Les droits des binationaux

La binationalité est l’appartenance simultanée d’une personne à la nationalité de deux Etats. Cela peut être le cas d’un Français ayant acquis une autre nationalité ou d’un étranger ayant obtenu la nationalité française tout en conservant sa nationalité d’origine. Quelles en sont les conséquences juridiques?

La Déclaration Universelle des Droits de l’Homme prévoit que tout homme a droit à UNE nationalité. Elle prévoit aussi qu’il peut en « changer » mais pas qu’il peut les cumuler (1). De nombreux pays l’interdisent, considérant que la binationalité donne, de manière cumulée, les avantages de deux pays (par exemple : système de santé dans l’un et avantages fiscaux dans l’autre) ce qui est contraire au principe d’égalité entre les citoyens.

Ce n’est pas le cas de la France. La double nationalité n’est pas inscrite dans le droit français mais elle résulte d’accords internationaux. Elle est ancrée dans une longue tradition trouvant son origine dans l’histoire de l’Empire. Après la Première Guerre mondiale, lors de la réintégration de l’Alsace-Moselle au sein de la République française, certains Allemands installés dans la région souhaitèrent devenir Français tout en gardant leur nationalité d’origine. « Cela n’a posé aucun problème», rappelle l’historien Patrick Weil.
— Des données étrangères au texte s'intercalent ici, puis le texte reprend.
-- ==== Sys2Proof/Laws/KeepsOps.lean ====
section
/-! SUPPORT. What the operations of Machine/Ops.lean keep. -/

namespace Sys2Proof.Machine

open Sys2Proof

variable {K : Nat} {s0 : State}

theorem answer_keeps (data : List Sys2Proof.Byte) (done : Bool) (abort : Bool) {s : State} (hK : K &&& 4 = 0) (h0 : Keeps K s0 s) :
    Keeps K s0 (answer data done abort s) := by
  unfold answer
  repeat' first
    | with_reducible assumption
    | ((with_reducible refine keeps_sub hK ?_); rfl)
    | intro x
    | (with_reducible apply keeps_mk; case hr => rfl)
    | ((with_reducible refine keeps_no hK ?_ (by assumption)); rfl)
    | rfl
    | exact Nat.le_refl _
    | (simp; done)

theorem setFij_keeps (p : Sys2Proof.Page) (r : Sys2Proof.Machine.Row) (i : ℕ) (j : ℕ) (v : ℕ) {s : State} (hK : K &&& 1 = 0) (h0 : Keeps K s0 s) :
    Keeps K s0 (setFij p r i j v s) := by
  unfold setFij
  repeat' first
    | with_reducible assumption
    | ((with_reducible refine keeps_sub hK ?_); rfl)
    | with_reducible apply setW_keeps

theorem setFi_keeps (p : Sys2Proof.Page) (r : Sys2Proof.Machine.Row) (i : ℕ) (v : ℕ) {s : State} (hK : K &&& 1 = 0) (h0 : Keeps K s0 s) :
    Keeps K s0 (setFi p r i v s) := by
  unfold setFi
  repeat' first
    | with_reducible assumption
    | ((with_reducible refine keeps_sub hK ?_); rfl)
    | with_reducible apply setFij_keeps

theorem bumpI_keeps (p : Sys2Proof.Page) (r : Sys2Proof.Machine.Row) (i : ℕ) (n : ℕ) {s : State} (hK : K &&& 1 = 0) (h0 : Keeps K s0 s) :
    Keeps K s0 (bumpI p r i n s) := by
  unfold bumpI
  repeat' first
    | with_reducible assumption
    | ((with_reducible refine keeps_sub hK ?_); rfl)
    | with_reducible apply setFi_keeps

theorem bump_keeps (p : Sys2Proof.Page) (r : Sys2Proof.Machine.Row) (n : ℕ) {s : State} (hK : K &&& 1 = 0) (h0 : Keeps K s0 s) :
    Keeps K s0 (bump p r n s) := by
  unfold bump
  repeat' first
    | with_reducible assumption
    | ((with_reducible refine keeps_sub hK ?_); rfl)
    | with_reducible apply bumpI_keeps

theorem set64_keeps (p : Sys2Proof.Page) (lo : Sys2Proof.Machine.Row) (hi : Sys2Proof.Machine.Row) (i : ℕ) (v : ℕ) {s : State} (hK : K &&& 1 = 0) (h0 : Keeps K s0 s) :
    Keeps K s0 (set64 p lo hi i v s) := by
  unfold set64
  repeat' first
    | with_reducible assumption
    | ((with_reducible refine keeps_sub hK ?_); rfl)
    | with_reducible apply setFi_keeps

theorem bump64_keeps (p : Sys2Proof.Page) (lo : Sys2Proof.Machine.Row) (hi : Sys2Proof.Machine.Row) (i : ℕ) (n : ℕ) {s : State} (hK : K &&& 1 = 0) (h0 : Keeps K s0 s) :
    Keeps K s0 (bump64 p lo hi i n s) := by
  unfold bump64
  repeat' first
    | with_reducible assumption
    | ((with_reducible refine keeps_sub hK ?_); rfl)
    | with_reducible apply set64_keeps

theorem setF_keeps (p : Sys2Proof.Page) (r : Sys2Proof.Machine.Row) (v : ℕ) {s : State} (hK : K &&& 1 = 0) (h0 : Keeps K s0 s) :
    Keeps K s0 (setF p r v s) := by
  unfold setF
  repeat' first
    | with_reducible assumption
    | ((with_reducible refine keeps_sub hK ?_); rfl)
    | with_reducible apply setFij_keeps

theorem capture_keeps (p : Sys2Proof.Page) (code : ℕ) (addr : ℕ) (part : ℕ) {s : State} (hK : K &&& 1 = 0) (h0 : Keeps K s0 s) :
    Keeps K s0 (capture p code addr part s) := by
  unfold capture
  repeat' first
    | with_reducible assumption
    | ((with_reducible refine keeps_sub hK ?_); rfl)
    | (intro x; first
      | (refine (?_ : Keeps K s0 x → _) ?_; on_goal 1 => (intro hx; clear_value x)
         on_goal 2 => unfold x)
      | clear_value x
      | skip)
    | fail_if_no_progress lift_lets
    | with_reducible first
      | apply keeps_ite
      | apply bump_keeps
      | apply setF_keeps
    | split

theorem emit_keeps (e : Sys2Proof.Machine.Emission) {s : State} (hK : K &&& 4 = 0) (h0 : Keeps K s0 s) :
    Keeps K s0 (emit e s) := by
  unfold emit
  repeat' first
    | with_reducible assumption
    | ((with_reducible refine keeps_sub hK ?_); rfl)
    | intro x
    | (with_reducible apply keeps_mk; case hr => rfl)
    | ((with_reducible refine keeps_no hK ?_ (by assumption)); rfl)
    | rfl
    | exact Nat.le_refl _
    | (simp; done)

theorem queueEntry_keeps (e : Sys2Proof.Machine.LdgEntry) {s : State} (hK : K &&& 4097 = 0) (h0 : Keeps K s0 s) :
    KeepsP K s0 (queueEntry e s) := by
  unfold queueEntry
  repeat' first
    | with_reducible assumption
    | ((with_reducible refine keeps_sub hK ?_); rfl)
    | intro x
    | with_reducible first
      | apply keeps_ite
      | apply keepsP_ite
      | apply bump_keeps
      | apply setF_keeps
      | exact keepsP_get (by assumption)
      | refine keepsP_eq ?_ (by assumption)
    | split
    | with_reducible apply keepsP_mk
    | (with_reducible apply keeps_mk; case hr => rfl)
    | ((with_reducible refine keeps_no hK ?_ (by assumption)); rfl)
    | rfl
    | exact Nat.le_refl _
    | (simp; done)

theorem queueFault_keeps (p : Sys2Proof.Page) (code : ℕ) {s : State} (hK : K &&& 4097 = 0) (h0 : Keeps K s0 s) :
    KeepsP K s0 (queueFault p code s) := by
  unfold queueFault
  repeat' first
    | with_reducible assumption
    | ((with_reducible refine keeps_sub hK ?_); rfl)
    | (intro x; first
      | (refine (?_ : Keeps K s0 x → _) ?_; on_goal 1 => (intro hx; clear_value x)
         on_goal 2 => unfold x)
      | (refine (?_ : KeepsP K s0 x → _) ?_; on_goal 1 => (intro hx; clear_value x)
         on_goal 2 => unfold x)
      | clear_value x
      | skip)
    | fail_if_no_progress lift_lets
    | with_reducible first
      | apply keeps_ite
      | apply keepsP_ite
      | apply queueEntry_keeps
      | exact keepsP_get (by assumption)
      | refine keepsP_eq ?_ (by assumption)
      | refine keepsP_get (p := queueEntry _ _) ?_
    | split
    | with_reducible apply keepsP_mk
    | (with_reducible apply keeps_mk; case hr => rfl)
    | ((with_reducible refine keeps_no hK ?_ (by assumption)); rfl)
    | rfl
    | exact Nat.le_refl _
    | (simp; done)

theorem notify_keeps (i : ℕ) {s : State} (hK : K &&& 4 = 0) (h0 : Keeps K s0 s) :
    Keeps K s0 (notify i s) := by
  unfold notify
  repeat' first
    | with_reducible assumption
    | ((with_reducible refine keeps_sub hK ?_); rfl)
    | (intro x; first
      | (refine (?_ : Keeps K s0 x → _) ?_; on_goal 1 => (intro hx; clear_value x)
         on_goal 2 => unfold x)
      | clear_value x
      | skip)
    | fail_if_no_progress lift_lets
    | with_reducible first
      | apply keeps_ite
      | apply emit_keeps
    | split

theorem notifyEdge_keeps (p : Sys2Proof.Page) {s : State} {t : State} (hK : K &&& 4 = 0) (h0 : Keeps K s0 s) (h1 : Keeps K s0 t) :
    Keeps K s0 (notifyEdge p s t) := by
  unfold notifyEdge
  repeat' first
    | with_reducible assumption
    | ((with_reducible refine keeps_sub hK ?_); rfl)
    | intro x
    | with_reducible first
      | apply keeps_ite
      | apply notify_keeps
    | split

theorem recordPlain_keeps (p : Sys2Proof.Page) (code : ℕ) (addr : ℕ) (part : ℕ) {s : State} (hK : K &&& 5 = 0) (h0 : Keeps K s0 s) :
    Keeps K s0 (recordPlain p code addr part s) := by
  unfold recordPlain
  repeat' first
    | with_reducible assumption
    | ((with_reducible refine keeps_sub hK ?_); rfl)
    | with_reducible first
      | apply notifyEdge_keeps
      | apply capture_keeps

theorem raiseWarning_keeps (p : Sys2Proof.Page) (code : ℕ) {s : State} (hK : K &&& 2053 = 0) (h0 : Keeps K s0 s) :
    Keeps K s0 (raiseWarning p code s) := by
  unfold raiseWarning
  repeat' first
    | with_reducible assumption
    | ((with_reducible refine keeps_sub hK ?_); rfl)
    | intro x
    | with_reducible first
      | apply keeps_ite
      | apply setF_keeps
      | apply recordPlain_keeps
      | apply bump_keeps
    | split
    | (with_reducible apply keeps_mk; case hr => rfl)
    | ((with_reducible refine keeps_no hK ?_ (by assumption)); rfl)
    | rfl
    | exact Nat.le_refl _
    | (simp; done)

theorem warnAbout_keeps (p : Sys2Proof.Page) (code : ℕ) {s : State} (hK : K &&& 6149 = 0) (h0 : Keeps K s0 s) :
    Keeps K s0 (warnAbout p code s) := by
  unfold warnAbout
  repeat' first
    | with_reducible assumption
    | ((with_reducible refine keeps_sub hK ?_); rfl)
    | (intro x; first
      | (refine (?_ : Keeps K s0 x → _) ?_; on_goal 1 => (intro hx; clear_value x)
         on_goal 2 => unfold x)
      | (refine (?_ : KeepsP K s0 x → _) ?_; on_goal 1 => (intro hx; clear_value x)
         on_goal 2 => unfold x)
      | clear_value x
      | skip)
    | fail_if_no_progress lift_lets
    | with_reducible first
      | apply keeps_ite
      | apply keepsP_ite
      | apply queueFault_keeps
      | apply raiseWarning_keeps
      | apply recordPlain_keeps
      | exact keepsP_get (by assumption)
      | refine keepsP_eq ?_ (by assumption)
      | refine keepsP_get (p := queueFault _ _ _) ?_
    | split
    | with_reducible apply keepsP_mk

theorem recordWarn_keeps (p : Sys2Proof.Page) (code : ℕ) (addr : ℕ) (part : ℕ) {s : State} (hK : K &&& 6149 = 0) (h0 : Keeps K s0 s) :
    Keeps K s0 (recordWarn p code addr part s) := by
  unfold recordWarn
  repeat' first
    | with_reducible assumption
    | ((with_reducible refine keeps_sub hK ?_); rfl)
    | with_reducible first
      | apply warnAbout_keeps
      | apply recordPlain_keeps

theorem recordAt_keeps (p : Sys2Proof.Page) (code : ℕ) (addr : ℕ) (part : ℕ) {s : State} (hK : K &&& 6149 = 0) (h0 : Keeps K s0 s) :
    Keeps K s0 (recordAt p code addr part s) := by
  unfold recordAt
  repeat' first
    | with_reducible assumption
    | ((with_reducible refine keeps_sub hK ?_); rfl)
    | with_reducible first
      | apply keeps_ite
      | apply recordWarn_keeps
      | apply recordPlain_keeps
    | split

theorem record_keeps (p : Sys2Proof.Page) (code : ℕ) {s : State} (hK : K &&& 6149 = 0) (h0 : Keeps K s0 s) :
    Keeps K s0 (record p code s) := by
  unfold record
  repeat' first
    | with_reducible assumption
    | ((with_reducible refine keeps_sub hK ?_); rfl)
    | with_reducible apply recordAt_keeps

theorem journal_keeps (etype : ℕ) (key : ℕ) (data : List Sys2Proof.Byte) (words : List (ℕ × Sys2Proof.Word)) {s : State} (hK : K &&& 6149 = 0) (h0 : Keeps K s0 s) :
    Keeps K s0 (journal etype key data words s) := by
  unfold journal
  repeat' first
    | with_reducible assumption
    | ((with_reducible refine keeps_sub hK ?_); rfl)
    | (intro x; first
      | (refine (?_ : Keeps K s0 x → _) ?_; on_goal 1 => (intro hx; clear_value x)
         on_goal 2 => unfold x)
      | (refine (?_ : KeepsP K s0 x → _) ?_; on_goal 1 => (intro hx; clear_value x)
         on_goal 2 => unfold x)
      | clear_value x
      | skip)
    | fail_if_no_progress lift_lets
    | with_reducible first
      | apply keeps_ite
      | apply keepsP_ite
      | apply queueEntry_keeps
      | apply record_keeps
      | exact keepsP_get (by assumption)
      | refine keepsP_eq ?_ (by assumption)
      | refine keepsP_get (p := queueEntry _ _) ?_
    | split
    | with_reducible apply keepsP_mk
    | (with_reducible apply keeps_mk; case hr => rfl)
    | ((with_reducible refine keeps_no hK ?_ (by assumption)); rfl)
    | rfl
    | exact Nat.le_refl _
    | (simp; done)

theorem recordPart_keeps (p : Sys2Proof.Page) (code : ℕ) (part : ℕ) {s : State} (hK : K &&& 6149 = 0) (h0 : Keeps K s0 s) :
    Keeps K s0 (recordPart p code part s) := by
  unfold recordPart
  repeat' first
    | with_reducible assumption
    | ((with_reducible refine keeps_sub hK ?_); rfl)
    | with_reducible apply recordAt_keeps

theorem resetPageFrom_keeps (p : Sys2Proof.Page) (from_ : ℕ) {s : State} (hK : K &&& 1 = 0) (h0 : Keeps K s0 s) :
    Keeps K s0 (resetPageFrom p from_ s) := by
  unfold resetPageFrom
  repeat' first
    | with_reducible assumption
    | ((with_reducible refine keeps_sub hK ?_); rfl)
    | (intro x; first
      | (refine (?_ : Keeps K s0 x → _) ?_; on_goal 1 => (intro hx; clear_value x)
         on_goal 2 => unfold x)
      | clear_value x
      | skip)
    | fail_if_no_progress lift_lets
    | with_reducible first
      | apply keeps_foldl
      | apply setW_keeps

theorem underLock_keeps (p : Sys2Proof.Page) (off : ℕ) (v : ℕ) (f : ℕ → Sys2Proof.Machine.State → Sys2Proof.Machine.State) {s : State} (hK : K &&& 6149 = 0) (h0 : ∀ u0 u1, Keeps K s0 u1 → Keeps K s0 (f u0 u1)) (h1 : Keeps K s0 s) :
    Keeps K s0 (underLock p off v f s) := by
  unfold underLock
  repeat' first
    | with_reducible assumption
    | ((with_reducible refine keeps_sub hK ?_); rfl)
    | (intro x; first
      | (refine (?_ : Keeps K s0 x → _) ?_; on_goal 1 => (intro hx; clear_value x)
         on_goal 2 => unfold x)
      | clear_value x
      | skip)
    | fail_if_no_progress lift_lets
    | with_reducible first
      | apply keeps_ite
      | apply keeps_foldl
      | apply record_keeps
      | apply h0
    | split

end Sys2Proof.Machine
end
Combien de personnes sont-elles concernées en France ?

Il n’existe pas de statistique officielle. La loi française n’exigeant pas de déclaration concernant la possession une autre nationalité. Des sources concordantes évoquent une fourchette de quatre à cinq millions de binationaux en métropole. Selon les évaluations des ambassades, plus de la moitié des 2,5 millions des Français de l’étranger sont binationaux.

Le « privilège » que donne ce statut n’est pas toujours évident. Loin de là. Détenir la nationalité d’un autre Etat signifie également que la loi de celui-ci lui est aussi opposable. De nombreuses nationalités d’origines ne se perdent pas. Un Français binational qui se trouve dans son pays d’origine reste soumis aux lois de celui-ci.

Conséquences

Pour éviter ces difficultés, il est possible de saisir les juridictions françaises pour demander l’application de la loi française. L’exemple le plus courant est la procédure de divorce entamée par un conjoint dans le pays d’origine. Il est possible de recourir au « privilège de juridiction » qui permet à tout citoyen français qui fait l’objet d’une procédure à l’étranger de demander à être jugé devant un tribunal français, sous réserve d’avoir saisi la juridiction française le premier (2). Le privilège de juridiction n’empêche pas la procédure à l’étranger mais enlève la qualité exécutoire en France du jugement étranger.

Il est souhaitable d’ester en France pour obtenir la protection des intérêts et le contrôle du juge français dans le déroulement de la procédure. Car si le privilège de juridiction est invoqué à l’étranger, il est improbable que la juridiction étrangère se dessaisisse. Il faut donc l’invoquer dès le départ devant les tribunaux français.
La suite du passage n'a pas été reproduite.